BEGIN Source data

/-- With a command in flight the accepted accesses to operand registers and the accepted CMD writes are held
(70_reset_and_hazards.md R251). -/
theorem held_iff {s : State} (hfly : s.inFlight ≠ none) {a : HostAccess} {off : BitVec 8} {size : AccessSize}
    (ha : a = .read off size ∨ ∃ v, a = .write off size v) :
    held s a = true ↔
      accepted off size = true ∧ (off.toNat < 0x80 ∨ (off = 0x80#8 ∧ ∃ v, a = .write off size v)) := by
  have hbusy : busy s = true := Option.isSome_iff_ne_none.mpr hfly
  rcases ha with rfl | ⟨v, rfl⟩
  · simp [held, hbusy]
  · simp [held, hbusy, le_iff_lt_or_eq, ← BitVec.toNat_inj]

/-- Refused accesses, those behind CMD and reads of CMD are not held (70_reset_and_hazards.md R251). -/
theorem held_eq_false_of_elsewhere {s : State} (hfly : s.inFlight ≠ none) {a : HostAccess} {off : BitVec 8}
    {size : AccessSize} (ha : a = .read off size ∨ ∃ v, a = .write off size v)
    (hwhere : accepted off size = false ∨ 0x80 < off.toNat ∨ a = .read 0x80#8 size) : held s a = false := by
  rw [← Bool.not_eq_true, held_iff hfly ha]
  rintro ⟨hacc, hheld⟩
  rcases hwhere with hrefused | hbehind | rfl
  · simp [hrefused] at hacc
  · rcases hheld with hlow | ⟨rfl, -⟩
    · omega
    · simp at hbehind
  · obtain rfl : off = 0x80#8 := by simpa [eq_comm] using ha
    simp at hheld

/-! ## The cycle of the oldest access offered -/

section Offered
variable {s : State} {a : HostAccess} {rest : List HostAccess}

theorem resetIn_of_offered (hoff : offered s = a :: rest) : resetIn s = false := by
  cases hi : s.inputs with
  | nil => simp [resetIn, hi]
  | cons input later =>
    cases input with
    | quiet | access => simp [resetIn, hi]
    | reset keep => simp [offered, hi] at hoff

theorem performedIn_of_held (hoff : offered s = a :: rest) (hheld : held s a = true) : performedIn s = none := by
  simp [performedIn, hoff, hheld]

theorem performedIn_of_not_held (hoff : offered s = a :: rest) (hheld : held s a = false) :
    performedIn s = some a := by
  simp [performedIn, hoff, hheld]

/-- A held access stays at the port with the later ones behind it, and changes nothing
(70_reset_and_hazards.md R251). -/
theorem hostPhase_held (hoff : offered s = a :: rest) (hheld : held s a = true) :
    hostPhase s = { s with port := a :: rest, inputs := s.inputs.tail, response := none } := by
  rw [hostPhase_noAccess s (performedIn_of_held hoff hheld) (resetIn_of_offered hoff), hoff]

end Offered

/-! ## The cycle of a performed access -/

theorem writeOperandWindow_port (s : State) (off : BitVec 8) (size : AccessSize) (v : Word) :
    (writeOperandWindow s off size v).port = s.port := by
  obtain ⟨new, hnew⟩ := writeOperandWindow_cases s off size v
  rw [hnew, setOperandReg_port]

END Source data
BEGIN Source data

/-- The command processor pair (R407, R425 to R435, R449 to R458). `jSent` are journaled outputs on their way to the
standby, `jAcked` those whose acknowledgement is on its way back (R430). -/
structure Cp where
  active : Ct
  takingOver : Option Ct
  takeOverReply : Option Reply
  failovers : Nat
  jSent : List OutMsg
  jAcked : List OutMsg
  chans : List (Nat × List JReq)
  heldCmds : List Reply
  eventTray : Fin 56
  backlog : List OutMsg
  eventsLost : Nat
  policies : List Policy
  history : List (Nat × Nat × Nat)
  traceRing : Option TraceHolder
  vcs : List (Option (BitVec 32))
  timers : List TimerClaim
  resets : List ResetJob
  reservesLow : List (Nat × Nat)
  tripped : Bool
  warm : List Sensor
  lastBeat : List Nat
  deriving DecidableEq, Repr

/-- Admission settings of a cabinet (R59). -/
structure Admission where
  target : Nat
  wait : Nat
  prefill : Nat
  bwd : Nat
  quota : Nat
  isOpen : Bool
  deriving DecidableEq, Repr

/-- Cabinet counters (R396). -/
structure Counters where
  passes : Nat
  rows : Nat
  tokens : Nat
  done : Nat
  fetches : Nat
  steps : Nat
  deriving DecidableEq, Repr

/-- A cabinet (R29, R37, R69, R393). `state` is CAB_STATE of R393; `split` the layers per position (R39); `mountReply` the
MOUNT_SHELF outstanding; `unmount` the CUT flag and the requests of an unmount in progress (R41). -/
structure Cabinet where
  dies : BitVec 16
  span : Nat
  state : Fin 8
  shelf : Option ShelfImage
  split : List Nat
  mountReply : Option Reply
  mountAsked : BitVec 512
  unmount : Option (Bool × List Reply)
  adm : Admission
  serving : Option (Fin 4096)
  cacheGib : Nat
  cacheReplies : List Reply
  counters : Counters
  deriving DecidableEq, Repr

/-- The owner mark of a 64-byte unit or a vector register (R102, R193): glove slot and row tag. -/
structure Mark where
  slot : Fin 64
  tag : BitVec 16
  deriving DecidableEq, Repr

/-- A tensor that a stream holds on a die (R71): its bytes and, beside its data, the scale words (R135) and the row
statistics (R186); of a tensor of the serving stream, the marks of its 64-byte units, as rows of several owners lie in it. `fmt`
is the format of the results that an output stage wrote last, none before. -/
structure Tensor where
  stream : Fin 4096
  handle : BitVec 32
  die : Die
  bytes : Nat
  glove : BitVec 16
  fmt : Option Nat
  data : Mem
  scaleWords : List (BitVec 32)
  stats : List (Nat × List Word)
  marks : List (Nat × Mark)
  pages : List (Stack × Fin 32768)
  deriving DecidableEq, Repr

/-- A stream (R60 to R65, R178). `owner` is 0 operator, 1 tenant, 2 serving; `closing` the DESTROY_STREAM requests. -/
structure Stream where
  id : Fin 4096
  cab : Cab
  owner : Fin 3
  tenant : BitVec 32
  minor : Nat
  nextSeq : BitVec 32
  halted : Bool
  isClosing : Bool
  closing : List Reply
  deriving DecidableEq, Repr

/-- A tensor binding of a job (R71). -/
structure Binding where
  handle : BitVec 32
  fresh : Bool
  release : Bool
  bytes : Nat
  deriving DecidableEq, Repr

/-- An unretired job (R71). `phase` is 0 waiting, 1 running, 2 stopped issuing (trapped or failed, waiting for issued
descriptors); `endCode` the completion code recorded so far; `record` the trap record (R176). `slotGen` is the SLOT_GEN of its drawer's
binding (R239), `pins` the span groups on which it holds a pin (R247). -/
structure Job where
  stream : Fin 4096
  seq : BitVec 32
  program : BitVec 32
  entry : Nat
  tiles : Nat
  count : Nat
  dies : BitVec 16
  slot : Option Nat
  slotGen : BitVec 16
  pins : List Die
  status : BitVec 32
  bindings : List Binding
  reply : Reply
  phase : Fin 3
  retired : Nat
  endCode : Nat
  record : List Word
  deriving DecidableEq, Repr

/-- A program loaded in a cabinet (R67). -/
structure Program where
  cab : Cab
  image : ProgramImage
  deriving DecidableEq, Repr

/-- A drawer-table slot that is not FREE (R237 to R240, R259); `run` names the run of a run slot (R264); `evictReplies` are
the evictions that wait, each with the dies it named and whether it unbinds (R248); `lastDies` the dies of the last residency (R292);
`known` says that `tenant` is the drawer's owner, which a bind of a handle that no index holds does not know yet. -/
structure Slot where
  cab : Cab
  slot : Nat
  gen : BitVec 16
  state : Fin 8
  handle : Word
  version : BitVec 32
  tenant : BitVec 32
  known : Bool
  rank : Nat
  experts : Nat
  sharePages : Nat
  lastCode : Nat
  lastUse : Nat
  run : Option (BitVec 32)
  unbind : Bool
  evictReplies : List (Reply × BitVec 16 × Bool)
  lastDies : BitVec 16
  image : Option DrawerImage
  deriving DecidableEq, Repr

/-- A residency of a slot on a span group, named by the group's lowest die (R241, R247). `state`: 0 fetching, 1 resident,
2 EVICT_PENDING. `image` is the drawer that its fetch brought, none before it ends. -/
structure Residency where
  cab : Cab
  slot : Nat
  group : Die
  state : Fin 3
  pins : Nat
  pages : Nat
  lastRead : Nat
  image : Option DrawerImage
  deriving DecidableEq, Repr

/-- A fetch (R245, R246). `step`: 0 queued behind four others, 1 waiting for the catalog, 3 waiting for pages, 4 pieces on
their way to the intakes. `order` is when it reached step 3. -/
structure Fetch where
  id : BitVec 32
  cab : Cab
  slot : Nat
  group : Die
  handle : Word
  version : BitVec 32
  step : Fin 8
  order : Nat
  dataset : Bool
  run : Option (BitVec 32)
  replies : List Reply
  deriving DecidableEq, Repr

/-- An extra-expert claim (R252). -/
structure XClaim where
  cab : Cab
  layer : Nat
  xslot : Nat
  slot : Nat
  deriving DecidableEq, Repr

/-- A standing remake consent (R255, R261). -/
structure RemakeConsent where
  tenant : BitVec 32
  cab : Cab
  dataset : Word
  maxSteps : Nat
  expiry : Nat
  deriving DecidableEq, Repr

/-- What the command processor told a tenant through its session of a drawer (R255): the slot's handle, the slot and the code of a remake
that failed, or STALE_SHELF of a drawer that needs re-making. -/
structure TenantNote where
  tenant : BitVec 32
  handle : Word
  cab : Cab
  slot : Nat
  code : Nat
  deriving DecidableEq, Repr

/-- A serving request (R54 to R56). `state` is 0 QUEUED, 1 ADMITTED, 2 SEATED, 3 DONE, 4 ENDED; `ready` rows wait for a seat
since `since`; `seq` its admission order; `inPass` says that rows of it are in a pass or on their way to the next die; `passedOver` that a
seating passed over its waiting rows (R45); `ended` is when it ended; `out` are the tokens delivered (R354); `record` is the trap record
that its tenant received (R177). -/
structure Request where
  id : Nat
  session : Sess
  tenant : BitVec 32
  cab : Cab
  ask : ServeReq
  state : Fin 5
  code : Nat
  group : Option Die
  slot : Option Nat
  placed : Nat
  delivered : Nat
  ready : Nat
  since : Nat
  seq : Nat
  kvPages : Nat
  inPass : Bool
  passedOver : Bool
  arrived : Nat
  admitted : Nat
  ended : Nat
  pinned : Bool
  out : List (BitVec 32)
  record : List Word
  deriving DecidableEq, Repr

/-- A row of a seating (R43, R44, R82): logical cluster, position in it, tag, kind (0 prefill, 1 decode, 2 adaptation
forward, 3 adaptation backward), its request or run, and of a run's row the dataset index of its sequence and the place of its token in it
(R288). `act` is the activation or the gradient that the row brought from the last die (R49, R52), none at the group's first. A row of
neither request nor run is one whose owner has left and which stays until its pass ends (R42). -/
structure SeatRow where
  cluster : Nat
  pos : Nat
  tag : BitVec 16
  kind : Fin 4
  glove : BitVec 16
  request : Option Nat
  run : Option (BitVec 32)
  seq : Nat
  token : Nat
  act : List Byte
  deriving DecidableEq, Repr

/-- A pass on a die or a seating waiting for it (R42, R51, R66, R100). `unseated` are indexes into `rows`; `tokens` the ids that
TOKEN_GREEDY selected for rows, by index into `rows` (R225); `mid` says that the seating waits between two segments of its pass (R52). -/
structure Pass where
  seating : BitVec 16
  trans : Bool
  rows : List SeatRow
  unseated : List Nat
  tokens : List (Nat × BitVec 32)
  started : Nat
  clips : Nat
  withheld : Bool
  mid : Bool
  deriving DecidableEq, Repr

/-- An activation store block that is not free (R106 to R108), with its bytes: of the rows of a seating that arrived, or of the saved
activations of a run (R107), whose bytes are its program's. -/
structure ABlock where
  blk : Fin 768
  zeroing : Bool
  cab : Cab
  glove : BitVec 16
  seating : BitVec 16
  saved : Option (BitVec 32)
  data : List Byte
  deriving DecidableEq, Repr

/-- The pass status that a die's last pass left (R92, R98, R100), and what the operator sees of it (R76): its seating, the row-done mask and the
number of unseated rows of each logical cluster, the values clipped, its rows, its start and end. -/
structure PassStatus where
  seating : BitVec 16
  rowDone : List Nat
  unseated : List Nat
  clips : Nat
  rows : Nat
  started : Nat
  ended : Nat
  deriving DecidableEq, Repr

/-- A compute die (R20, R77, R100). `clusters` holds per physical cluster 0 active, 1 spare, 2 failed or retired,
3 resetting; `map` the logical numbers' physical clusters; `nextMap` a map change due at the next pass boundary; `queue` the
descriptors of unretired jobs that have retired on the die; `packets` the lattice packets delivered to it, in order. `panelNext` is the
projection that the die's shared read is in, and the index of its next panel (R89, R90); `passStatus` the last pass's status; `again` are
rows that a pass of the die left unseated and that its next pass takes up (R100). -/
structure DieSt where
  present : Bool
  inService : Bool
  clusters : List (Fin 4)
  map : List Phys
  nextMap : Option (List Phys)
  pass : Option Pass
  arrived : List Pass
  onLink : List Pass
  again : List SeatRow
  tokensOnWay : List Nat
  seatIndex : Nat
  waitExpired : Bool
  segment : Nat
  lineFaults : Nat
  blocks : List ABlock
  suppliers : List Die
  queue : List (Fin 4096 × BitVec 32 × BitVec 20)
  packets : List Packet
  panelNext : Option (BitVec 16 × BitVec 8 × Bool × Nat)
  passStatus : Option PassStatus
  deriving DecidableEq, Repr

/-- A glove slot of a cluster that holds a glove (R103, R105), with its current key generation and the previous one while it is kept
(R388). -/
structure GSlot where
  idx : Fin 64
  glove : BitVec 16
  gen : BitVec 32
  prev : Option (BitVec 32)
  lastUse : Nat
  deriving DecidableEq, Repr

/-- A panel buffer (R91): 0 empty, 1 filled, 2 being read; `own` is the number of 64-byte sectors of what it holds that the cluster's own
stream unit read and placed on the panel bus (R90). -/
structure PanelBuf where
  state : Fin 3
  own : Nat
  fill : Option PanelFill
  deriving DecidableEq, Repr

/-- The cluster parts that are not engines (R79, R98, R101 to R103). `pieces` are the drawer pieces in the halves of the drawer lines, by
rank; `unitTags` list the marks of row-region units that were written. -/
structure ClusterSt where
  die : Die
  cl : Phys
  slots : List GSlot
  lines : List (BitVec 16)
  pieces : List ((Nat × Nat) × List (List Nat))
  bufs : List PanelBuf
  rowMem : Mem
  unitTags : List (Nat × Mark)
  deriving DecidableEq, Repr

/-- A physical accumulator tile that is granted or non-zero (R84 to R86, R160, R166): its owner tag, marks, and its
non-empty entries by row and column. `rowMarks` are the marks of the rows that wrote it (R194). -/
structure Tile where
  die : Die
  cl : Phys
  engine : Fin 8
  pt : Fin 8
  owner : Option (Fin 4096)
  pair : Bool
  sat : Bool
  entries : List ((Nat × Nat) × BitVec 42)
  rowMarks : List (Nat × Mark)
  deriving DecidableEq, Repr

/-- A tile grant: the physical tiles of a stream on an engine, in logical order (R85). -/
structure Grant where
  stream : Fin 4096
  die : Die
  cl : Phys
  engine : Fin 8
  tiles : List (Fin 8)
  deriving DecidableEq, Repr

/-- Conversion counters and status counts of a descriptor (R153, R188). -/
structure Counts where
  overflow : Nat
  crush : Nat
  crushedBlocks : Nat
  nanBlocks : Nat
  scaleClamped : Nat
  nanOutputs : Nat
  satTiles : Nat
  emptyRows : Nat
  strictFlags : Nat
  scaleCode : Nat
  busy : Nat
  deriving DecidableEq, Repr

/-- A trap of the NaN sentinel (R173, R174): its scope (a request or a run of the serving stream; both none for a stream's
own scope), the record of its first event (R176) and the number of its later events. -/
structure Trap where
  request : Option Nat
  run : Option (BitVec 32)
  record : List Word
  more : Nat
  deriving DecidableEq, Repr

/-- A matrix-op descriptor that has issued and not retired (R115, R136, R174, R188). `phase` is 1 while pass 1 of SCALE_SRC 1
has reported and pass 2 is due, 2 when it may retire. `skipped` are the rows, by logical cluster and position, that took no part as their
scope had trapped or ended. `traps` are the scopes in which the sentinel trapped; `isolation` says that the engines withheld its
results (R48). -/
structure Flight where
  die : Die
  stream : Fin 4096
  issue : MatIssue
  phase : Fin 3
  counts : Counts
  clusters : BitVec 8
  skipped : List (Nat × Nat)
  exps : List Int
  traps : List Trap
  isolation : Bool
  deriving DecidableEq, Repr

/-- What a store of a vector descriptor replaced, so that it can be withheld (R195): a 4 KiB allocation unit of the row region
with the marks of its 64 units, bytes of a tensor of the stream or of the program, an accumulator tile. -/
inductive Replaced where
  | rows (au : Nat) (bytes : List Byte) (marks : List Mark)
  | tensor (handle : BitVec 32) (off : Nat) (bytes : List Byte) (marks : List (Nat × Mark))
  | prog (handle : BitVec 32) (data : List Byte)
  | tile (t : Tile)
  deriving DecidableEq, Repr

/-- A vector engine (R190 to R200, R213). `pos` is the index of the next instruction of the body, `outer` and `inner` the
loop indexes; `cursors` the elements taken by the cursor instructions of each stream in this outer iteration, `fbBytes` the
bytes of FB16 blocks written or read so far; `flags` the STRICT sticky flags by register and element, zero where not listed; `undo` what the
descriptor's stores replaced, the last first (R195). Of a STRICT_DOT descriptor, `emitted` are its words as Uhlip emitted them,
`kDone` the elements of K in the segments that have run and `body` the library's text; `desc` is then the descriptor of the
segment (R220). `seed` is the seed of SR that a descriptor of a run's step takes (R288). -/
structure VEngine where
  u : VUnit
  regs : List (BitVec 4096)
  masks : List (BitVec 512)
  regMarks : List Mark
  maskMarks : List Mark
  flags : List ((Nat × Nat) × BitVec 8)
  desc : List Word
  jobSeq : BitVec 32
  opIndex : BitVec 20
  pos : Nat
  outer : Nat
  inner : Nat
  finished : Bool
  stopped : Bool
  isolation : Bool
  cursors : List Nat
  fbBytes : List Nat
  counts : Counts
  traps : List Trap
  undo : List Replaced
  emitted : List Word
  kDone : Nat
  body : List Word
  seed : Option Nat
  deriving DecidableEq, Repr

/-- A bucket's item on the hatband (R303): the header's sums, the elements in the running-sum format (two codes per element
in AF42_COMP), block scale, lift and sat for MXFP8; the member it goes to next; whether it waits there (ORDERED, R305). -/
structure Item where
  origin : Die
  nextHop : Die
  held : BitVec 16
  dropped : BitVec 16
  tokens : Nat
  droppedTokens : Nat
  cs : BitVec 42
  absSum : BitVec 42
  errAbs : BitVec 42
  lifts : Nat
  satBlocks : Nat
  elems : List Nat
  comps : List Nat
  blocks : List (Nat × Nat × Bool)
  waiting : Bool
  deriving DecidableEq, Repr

END Source data

**To do:**
Whatever else the listing above holds, retype exactly only the lines from the one containing "writes are held" to the one containing "le_iff_lt_or_eq, ← BitVec.toNat_inj]", both ends kept.

**Solved exercise:**
/-- With a command in flight the accepted accesses to operand registers and the accepted CMD writes are held
(70_reset_and_hazards.md R251). -/
theorem held_iff {s : State} (hfly : s.inFlight ≠ none) {a : HostAccess} {off : BitVec 8} {size : AccessSize}
    (ha : a = .read off size ∨ ∃ v, a = .write off size v) :
    held s a = true ↔
      accepted off size = true ∧ (off.toNat < 0x80 ∨ (off = 0x80#8 ∧ ∃ v, a = .write off size v)) := by
  have hbusy : busy s = true := Option.isSome_iff_ne_none.mpr hfly
  rcases ha with rfl | ⟨v, rfl⟩
  · simp [held, hbusy]
  · simp [held, hbusy, le_iff_lt_or_eq, ← BitVec.toNat_inj]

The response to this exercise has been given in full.